◆ Task details ◆
In the records below, find each line with the word "steps" and copy it.

◆ Data for processing ◆
/-- The random value of element `q` of draw `k`, in mode SR (R143). -/
def random (s : State) (m : RMode) (k q : Nat) : Nat := if m = .sr then drawAt s.me.venv.key s.me.venv.ctr k q else 0

/-- The word issues, takes `k` draws, and its one effect is to write to vector register `d`, `lat` cycles later, clear lanes whose
elements of width `n` have codes and flags that `P` holds of; all flags are raised as it lands. -/
def FpElements (i : Instr) (s : State) (lat k : Nat) (d : Reg) (n : Nat) (P : Nat → Nat → Fl → Prop) : Prop :=
  ∃ (v : VWord) (g : Nat → Fl),
    (Acts i s fun c => (if k = 0 then c else c.advance k).push lat
      (.vreg d v 0 ((List.range (2048 / n)).foldl (fun a q => a ||| g q) 0))) ∧
    ∀ q < 2048 / n, P q (el n v q) (g q)

/-- The word does to the codes of two registers what an exact operation on what they stand for, rounded once, makes (R156). -/
def FpTwo (i : Instr) (s : State) (ty : VTy) (md : BitVec 2) (d a b : Reg)
    (op : Operand → Operand → Operand × Bool) : Prop :=
  let f := VTy.fmt ty
  let g := s.me.graded
  FpElements i s 4 (if modeOf s md = .sr then 1 else 0) d (VTy.ew ty) fun q c fl =>
    let x := el (VTy.ew ty) (s.me.v a).val q
    let y := el (VTy.ew ty) (s.me.v b).val q
    ∀ o p, Reads f g x o → Reads f g y p → ∃ k, Gives f (modeOf s md) (random s (modeOf s md) 0 q) g (op o p).1 c k ∧
      fl = flushFl f g x ||| flushFl f g y ||| ivFl (op o p).2 ||| k

/-- The same of a product and the old element of the destination, with one rounding. -/
def FpThree (i : Instr) (s : State) (ty : VTy) (md : BitVec 2) (d a b : Reg) (p n : Operand → Operand) : Prop :=
  let f := VTy.fmt ty
  let g := s.me.graded
  FpElements i s 4 (if modeOf s md = .sr then 1 else 0) d (VTy.ew ty) fun q c fl =>
    let x := el (VTy.ew ty) (s.me.v a).val q
    let y := el (VTy.ew ty) (s.me.v b).val q
    let z := el (VTy.ew ty) (s.me.v d).val q
    ∀ o u w, Reads f g x o → Reads f g y u → Reads f g z w →
      let m := o.times u
      let t := Operand.plus (modeOf s md == .rd) (p m.1) (n w)
      ∃ k, Gives f (modeOf s md) (random s (modeOf s md) 0 q) g t.1 c k ∧
        fl = flushFl f g x ||| flushFl f g y ||| flushFl f g z ||| ivFl m.2 ||| ivFl t.2 ||| k

/-- An integer that a mode makes of a number (R139, R170). -/
def RoundsInt (m : RMode) (r : Nat) (z : ℚ) (y : ℤ) : Prop :=
  ∃ lo hi w : ℚ, Brackets (fun g => ∃ k : ℕ, g = k) |z| lo hi ∧ Picks m r (decide (z < 0)) |z| lo hi w ∧
    (y : ℚ) = if z < 0 then -w else w

/-- A code of a kind stands for an operand; its FLUSH (R126, R170). -/
def ReadsKind (k : Kind) (g : Bool) (x : Nat) (o : Operand) (fl : Fl) : Prop :=
  match k with
  | .fp f => Reads f g (x % 2 ^ f.width) o ∧ fl = flushFl f g (x % 2 ^ f.width)
  | .int w sg =>
    let z : Int := if sg then sgn w (x % 2 ^ w) else (x % 2 ^ w : Nat)
    o = .num z (decide (z < 0)) ∧ fl = 0

/-- A code of a kind and its flags are what a conversion makes of an operand (R140, R170). -/
def Converts (k : Kind) (m : RMode) (r : Nat) (g : Bool) (o : Operand) (c : Nat) (fl : Fl) : Prop :=
  match k with
  | .fp f => Gives f m r g o c fl
  | .int w sg =>
    let lo : Int := if sg then -2 ^ (w - 1) else 0
    let hi : Int := if sg then 2 ^ (w - 1) - 1 else 2 ^ w - 1
    match o with
    | .nan _ => c = 0 ∧ fl = flIV
    | .inf n => (c : Int) = (if n then lo else hi) % 2 ^ w ∧ fl = flIV
    | .num z _ => ∃ y : ℤ, RoundsInt m r z y ∧ (c : Int) = max lo (min hi y) % 2 ^ w ∧
        fl = ivFl (decide (y < lo) || decide (hi < y)) ||| if (y : ℚ) = z then 0 else flNX

/-- A register holds an image of `n` blocks of format B`bn`: their scales and their mantissas, all other bytes 0 (R174). -/
def Image (bn n : Nat) (v : VWord) (e : Nat → Nat) (m : Nat → Nat → Int) : Prop :=
  (∀ g < n, el 8 v (248 + g) = e g ∧ ∀ i < 24, sgn bn (v.toNat / 2 ^ (bn * (24 * g + i)) % 2 ^ bn) = m g i) ∧
  v.toNat / 2 ^ (24 * bn * n) % 2 ^ (1984 - 24 * bn * n) = 0 ∧ v.toNat / 2 ^ (1984 + 8 * n) = 0

/-- The block that the block scale rule makes of `n` codes (R133): its scale, its mantissas, its flags. -/
def BlockOf (bn : Nat) (f : Fmt) (n : Nat) (x : Nat → Nat) (e : Nat) (m : Nat → Int) (fl : Fl) : Prop :=
  let z := fun i => numberOf f (x i)
  let empty := e = 0 ∧ (∀ i < 24, m i = 0)
  ((∃ i < n, reservedCode f (x i)) → e = 255 ∧ (∀ i < 24, m i = 0) ∧ fl = flIV) ∧
  ((∀ i < n, ¬ reservedCode f (x i)) →
    ((∀ i < n, z i = 0) → empty ∧ fl = 0) ∧
    ((∃ i < n, z i ≠ 0) → ∃ t : ℤ, (∃ i < n, (2 : ℚ) ^ (t + bn - 2) ≤ |z i|) ∧ (∀ i < n, |z i| < (2 : ℚ) ^ (t + bn - 1)) ∧
      (t + 127 < 0 → empty ∧ fl = flUF) ∧
      (0 ≤ t + 127 → (e : Int) = t + 127 ∧ (∀ i < 24, n ≤ i → m i = 0) ∧
        (∀ i < n, ∃ y : ℤ, RoundsInt .rne 0 (z i * 2 ^ (-t)) y ∧ m i = max (-(2 ^ (bn - 1) - 1)) (min (2 ^ (bn - 1) - 1) y)) ∧
        ((∀ i < n, (m i : ℚ) = z i * 2 ^ (-t)) → fl = 0) ∧ ((∃ i < n, (m i : ℚ) ≠ z i * 2 ^ (-t)) → fl = flNX))))

/-- `lo` and `hi` are the members of a grid that bracket 1/√z (R162). -/
def BracketsRoot (P : ℚ → Prop) (z lo hi : ℚ) : Prop :=
  P lo ∧ P hi ∧ lo * lo * z ≤ 1 ∧ 1 ≤ hi * hi * z ∧ ∀ g, P g → (g * g * z ≤ 1 → g ≤ lo) ∧ (1 ≤ g * g * z → hi ≤ g)

/-- The special inputs and the exact cases of an approximation, as R162 and R163 list them, for `vrcp`, `vrsq`, `vex2`, `vlg2`
numbered 0 to 3; where the format has 16 bits `vrcp` and `vrsq` round correctly, in f32 they are one of two neighbours. -/
def Approximates (op : Nat) (f : Fmt) (g : Bool) (o : Operand) (c : Nat) (fl : Fl) : Prop :=
  let infty := fun n => f.zero n + f.infCode
  match op, o with
  | _, .nan s => c = f.nanCode ∧ fl = ivFl s
  | 0, .inf n => c = f.zero n ∧ fl = 0
  | 0, .num z n =>
    (z = 0 → c = infty n ∧ fl = flDZ) ∧
    (z ≠ 0 → f ≠ fp32 → Rounds f .rne 0 g (1 / z) c fl) ∧
    (f = fp32 → (2 : ℚ) ^ (128 : ℤ) ≤ |1 / z| → c = infty n ∧ fl = flOF ||| flNX) ∧
    (z ≠ 0 → f = fp32 → least f ≤ |1 / z| → |1 / z| ≤ numberOf f f.maxCode → ∃ lo hi, Brackets (OnGrid f) |1 / z| lo hi ∧
      ¬ reservedCode f c ∧ minus f c = n ∧ (|numberOf f c| = lo ∨ |numberOf f c| = hi) ∧ fl = if lo = hi then 0 else flNX)
  | 1, .inf n => if n then c = f.nanCode ∧ fl = flIV else c = 0 ∧ fl = 0
  | 1, .num z n =>
    (z = 0 → c = infty n ∧ fl = flDZ) ∧ (z < 0 → c = f.nanCode ∧ fl = flIV) ∧
    (0 < z → ∃ lo hi, BracketsRoot (OnGrid f) z lo hi ∧ ¬ reservedCode f c ∧ (numberOf f c = lo ∨ numberOf f c = hi) ∧
      (f ≠ fp32 → ((lo + hi) / 2) ^ 2 * z < 1 → numberOf f c = hi) ∧
      (f ≠ fp32 → 1 < ((lo + hi) / 2) ^ 2 * z → numberOf f c = lo) ∧ fl = if lo = hi then 0 else flNX)
  | 2, .inf n => if n then c = 0 ∧ fl = 0 else c = infty false ∧ fl = 0
  | 2, .num z _ =>
    (z = 0 → c = f.bias * 2 ^ f.mw ∧ fl = 0) ∧
    (∀ k : ℤ, z = k → 1 - (f.bias : ℤ) ≤ k → k ≤ f.bias → c = (k + f.bias).toNat * 2 ^ f.mw ∧ fl = 0) ∧
    ((f.bias : ℚ) + 1 ≤ z → c = infty false ∧ fl = flOF ||| flNX)
  | 3, .inf n => if n then c = f.nanCode ∧ fl = flIV else c = infty false ∧ fl = 0
  | 3, .num z _ =>
    (z = 0 → c = infty true ∧ fl = flDZ) ∧ (z < 0 → c = f.nanCode ∧ fl = flIV) ∧ (z = 1 → c = 0 ∧ fl = 0) ∧
    (∀ k : ℤ, z = (2 : ℚ) ^ k → ¬ reservedCode f c ∧ numberOf f c = k ∧ fl = 0)
  | _, _ => True

/-! ### Buffers and engines -/

/-- The address of a buffer access: base plus offset in units of `u` bytes, modulo 2^64, rounded down to a multiple of `n`
(R41, R205). -/
def bufAddr (s : State) (b : Reg) (off : BitVec 10) (u n : Nat) : Nat :=
  (((val s b).toInt + immNat s.me.iss.ext off * u) % 2 ^ 64).toNat / n * n

/-- The 64 elements of `n` bytes of a buffer from address `a` on, as the core reads them now, in the lanes of `v`. -/
def HoldsElements (s : State) (sp : BSpace) (a n : Nat) (v : VWord) : Prop :=
  ∀ j < 64, lane v j = BitVec.ofNat 32 (leNat (s.me.bytes sp (a + n * j) n))

/-- Bytes of `n` bytes of each lane of a vector register, lane 0 first. -/
def laneBytes (n : Nat) (v : VWord) : List Byte := (List.range 64).flatMap fun j => leBytes n (lane v j).toNat

/-- The address of lane `j` of a gather or scatter (R208). -/
def idxAddr (s : State) (b vi : Reg) (n j : Nat) : Nat :=
  (((val s b).toNat + (lane (s.me.v vi).val j).toNat * n) % 2 ^ 64) / n * n

/-- A stream's leave, as the governor sizes it: by its steps, on a chain those of tile 0, its activation width and the `n` bytes copied
before it (R198). -/
def leaveOf (op : BitVec 8) (s : State) (d : W64) (n : Nat) : BitVec 32 := streamLeave op (s.steps (op == 0x08) d) d n

/-- The state in which a word has issued with its power leave: all it does on the executing core is `f`, and it holds the leave
under the number of its array command (R198). -/
def withGrant (s : State) (id : Nat) (size : BitVec 32) (f : Core → Core) : State :=
  s.done fun c => { f c with leave := .none, grants := (f c).grants ++ [(id, size)] }

/-- The word takes power leave (R198, R354): granted, it issues and does `f`; where it has not asked, it has leave in the same
cycle if no request is older and the budget allows its size, else it asks once and waits; asked, it waits. -/
def ActsWithLeave (i : Instr) (s : State) (id : Nat) (size : BitVec 32) (f : Core → Core) : Prop :=
  let d := s.die s.me.die
  let now := d.leaves = [] ∧ d.pwruse.toNat + size.toNat ≤ d.pwrbud.toNat
  (s.me.leave = .granted → exec i s = .next (withGrant s id size f)) ∧
  (s.me.leave = .none → now → exec i s = .next ((withGrant s id size f).onDie s.me.die fun d =>
    { d with pwruse := d.pwruse + size })) ∧
  (s.me.leave = .none → ¬ now → exec i s = .next
    (((s.onMe fun c => { c with leave := .asked }).onDie s.me.die fun d =>
      { d with leaves := d.leaves ++ [(s.me.num, size)] }).stall .leave)) ∧
  (s.me.leave = .asked → Waits i s .leave)

/-- A result that follows, due in `n` cycles. -/
def flies (n : Nat) (w : Landing) : Flight := { remain := n, past := 0, declared := 0, await := .no, what := w }

/-- What may keep an array stream from issuing does not: its descriptor is valid, its areas lie in their buffers, its
circular buffer fits, the array has room (R182, R183, R186, R195, R215). -/
def StreamMayIssue (s : State) (own : Bool) (x y z : W64) (cb : Option (BitVec 4)) : Prop :=
  streamFault s.me own x y z cb = none

/-! ### Global memory -/

/-- `va` is the virtual address of `n` bytes at offset `o`, which R202 admits in the window (R242). -/
def Within (w : Window) (o n va : Nat) : Prop :=
  w.limit ≠ 0 ∧ o + n ≤ w.limit.toNat ∧ w.base.toNat + o + n ≤ 2 ^ 80 ∧ va = w.base.toNat + o

/-- R202 does not allow `n` bytes at offset `o` in the window. -/
def Outside (w : Window) (o n : Nat) : Prop := ∀ va, ¬ Within w o n va

/-- What translating and decoding the pieces of `n` bytes at `va` gives the executing core now (R246, R263). -/
def translated (s : State) (va n : Nat) (rd wr : Bool) : XAll := translateAll (fun v => s.xlat s.me v rd wr) (cut va n)

/-- A request that goes out with its pieces; the walk it waited for is used. -/
def requested (c : Core) (k : ReqKind) : Core := { c.request k with walk := .none }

◆ Answer to the problem ◆
/-- A stream's leave, as the governor sizes it: by its steps, on a chain those of tile 0, its activation width and the `n` bytes copied
def leaveOf (op : BitVec 8) (s : State) (d : W64) (n : Nat) : BitVec 32 := streamLeave op (s.steps (op == 0x08) d) d n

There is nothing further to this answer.